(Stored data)
↓
/-- A bus access, with the port A write of the same cycle: a read returns the old contents, a bus write wins over a port A
write of the same word (R314). A parity error in the read poisons the word. -/
def wellBus (s : State) (m w a : Nat) (write : Bool) (v : Byte) (portA : Option (Nat × BitVec 72)) (parityErr : Bool) : State :=
  let addr := wellBaseOf m + w * 8192 + a
  let open_ := s.busWell m w
  let par := match (s.fab m).bs with | some b => decide (w ∈ b.parity) | none => false
  let bad := par && (parityErr || s.poisoned addr 1)
  let old := s.rd addr
  let s := match portA with
    | some (i, x) => if open_ && write && s.portAHits m w a i then s else s.portAWrite m w i x
    | none => s
  if !open_ then s.send (.wellBus m w a true false 0)
  else if write then (s.wr addr [v]).send (.wellBus m w a false false v)
  else if bad then
    (s.modFab m fun f => { f with wellPar := tset false f.wellPar (w * 8192 + a) true }).send (.wellBus m w a false true 0)
  else s.send (.wellBus m w a false false old)

def execWellBusAccess (m w a : Nat) (write : Bool) (v : Byte) (portA : Option (Nat × BitVec 72)) (parityErr : Bool)
    (s : State) : Out :=
  due s (decide (m < 4) && decide (w < 1024) && decide (a < 8192)) (wellBus s m w a write v portA parityErr)

/-! ### Collars (R315, R316). `lag`: reads (or writes) of the other side fewer than three cycles old. -/

def State.collar (s : State) (m w : Nat) : Collar := tget {} (s.fab m).collars w
def State.modCollar (s : State) (m w : Nat) (f : Collar → Collar) : State :=
  s.modFab m fun x => { x with collars := tmod {} x.collars w f }

def State.isFifo (s : State) (m w : Nat) : Bool :=
  match (s.fab m).bs with | some b => decide (w ∈ b.fifo) | none => false
def State.fifoDepth (s : State) (m w : Nat) : Nat :=
  match (s.fab m).bs with | some b => 8192 / aspectBytes (tget 0 b.aspectA w) | none => 0
def State.collarSet (s : State) (m w : Nat) (f : Bitstream → Tab Nat) : Nat :=
  match (s.fab m).bs with | some b => tget 0 (f b) w | none => 0

/-- The credit of the write side (R316): the depth less every write whose read has not come back to it. -/
def Collar.credit (x : Collar) (depth lag : Nat) : Nat := depth - (x.words.length + lag)

/-- A write while FULL, which is also credit 0, is discarded. -/
def Collar.push (x : Collar) (v : BitVec 72) (depth lag almost : Nat) : Collar :=
  if x.credit depth lag = 0 then { x with overflow := true, full := true }
  else
    let n := x.words.length + 1 + lag
    { x with words := x.words ++ [v], full := decide (depth ≤ n), almostFull := decide (almost ≤ n) }

/-- A read while EMPTY returns the last word again. -/
def Collar.pop (x : Collar) (lag almost : Nat) : Collar :=
  match x.words with
  | [] => { x with underflow := true, empty := true }
  | v :: rest =>
    if x.words.length ≤ lag then { x with underflow := true, empty := true }
    else { x with words := rest, lastWord := v, empty := decide (rest.length ≤ lag),
                  almostEmpty := decide (rest.length - lag ≤ almost), returned := x.returned + 1 }

def execFifoWrite (m w : Nat) (v : BitVec 72) (lag : Nat) (s : State) : Out :=
  due s (decide (m < 4) && s.isFifo m w)
    (s.modCollar m w fun x => x.push v (s.fifoDepth m w) lag (s.collarSet m w (·.almostFull)))

/-- Credit mode: CREDIT_RETURN after every c reads. -/
def fifoRead (s : State) (m w lag : Nat) : State :=
  let s := s.modCollar m w fun x => x.pop lag (s.collarSet m w (·.almostEmpty))
  let c := s.collarSet m w (·.credit)
  if c ≠ 0 ∧ c ≤ (s.collar m w).returned then
    (s.modCollar m w fun x => { x with returned := 0 }).send (.creditReturn m w)
  else s

def execFifoRead (m w lag : Nat) (s : State) : Out :=
  due s (decide (m < 4) && s.isFifo m w) (fifoRead s m w lag)

def execCollarClear (m w : Nat) (s : State) : Out :=
  due s (decide (m < 4) && s.isFifo m w)
    (s.modCollar m w fun x => { x with overflow := false, underflow := false })

/-! ### Pads and lanes (R324, R325) -/

def execTapLoad (m pad : Nat) (input : Bool) (taps : BitVec 7) (s : State) : Out :=
  due s (decide (m < 4) && decide (pad < 96) && (s.fab m).bs.isSome)
    (s.modFab m fun f => if input then { f with tapIn := tset 0 f.tapIn pad taps } else { f with tapOut := tset 0 f.tapOut pad taps })

def State.lane (s : State) (m l : Nat) : Lane := tget {} (s.fab m).lanes l

def execSerialLaneLocked (m l rate : Nat) (s : State) : Out :=
  due s (decide (m < 4) && decide (l < 16) && s.laneSerial m l && decide ((s.lane m l).state ≠ 2))
    (s.modFab m fun f => { f with lanes := tmod {} f.lanes l fun x => { x with state := 2, rate := rate } })

def execSerialLaneUnlocked (m l : Nat) (s : State) : Out :=
  due s (decide (m < 4) && decide (l < 16) && decide ((s.lane m l).state = 2))
    (s.modFab m fun f => { f with lanes := tmod {} f.lanes l fun x => { x with state := 1 } })

end Sys2Proof.Machine
end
↑
There is a run of lines above from the one with "def State.modCollar (s" to the one with "words := x.words"; print exactly that run, both ends included, and nothing else.

**Task output:**
def State.modCollar (s : State) (m w : Nat) (f : Collar → Collar) : State :=
  s.modFab m fun x => { x with collars := tmod {} x.collars w f }

def State.isFifo (s : State) (m w : Nat) : Bool :=
  match (s.fab m).bs with | some b => decide (w ∈ b.fifo) | none => false
def State.fifoDepth (s : State) (m w : Nat) : Nat :=
  match (s.fab m).bs with | some b => 8192 / aspectBytes (tget 0 b.aspectA w) | none => 0
def State.collarSet (s : State) (m w : Nat) (f : Bitstream → Tab Nat) : Nat :=
  match (s.fab m).bs with | some b => tget 0 (f b) w | none => 0

/-- The credit of the write side (R316): the depth less every write whose read has not come back to it. -/
def Collar.credit (x : Collar) (depth lag : Nat) : Nat := depth - (x.words.length + lag)

/-- A write while FULL, which is also credit 0, is discarded. -/
def Collar.push (x : Collar) (v : BitVec 72) (depth lag almost : Nat) : Collar :=
  if x.credit depth lag = 0 then { x with overflow := true, full := true }
  else
    let n := x.words.length + 1 + lag
    { x with words := x.words ++ [v], full := decide (depth ≤ n), almostFull := decide (almost ≤ n) }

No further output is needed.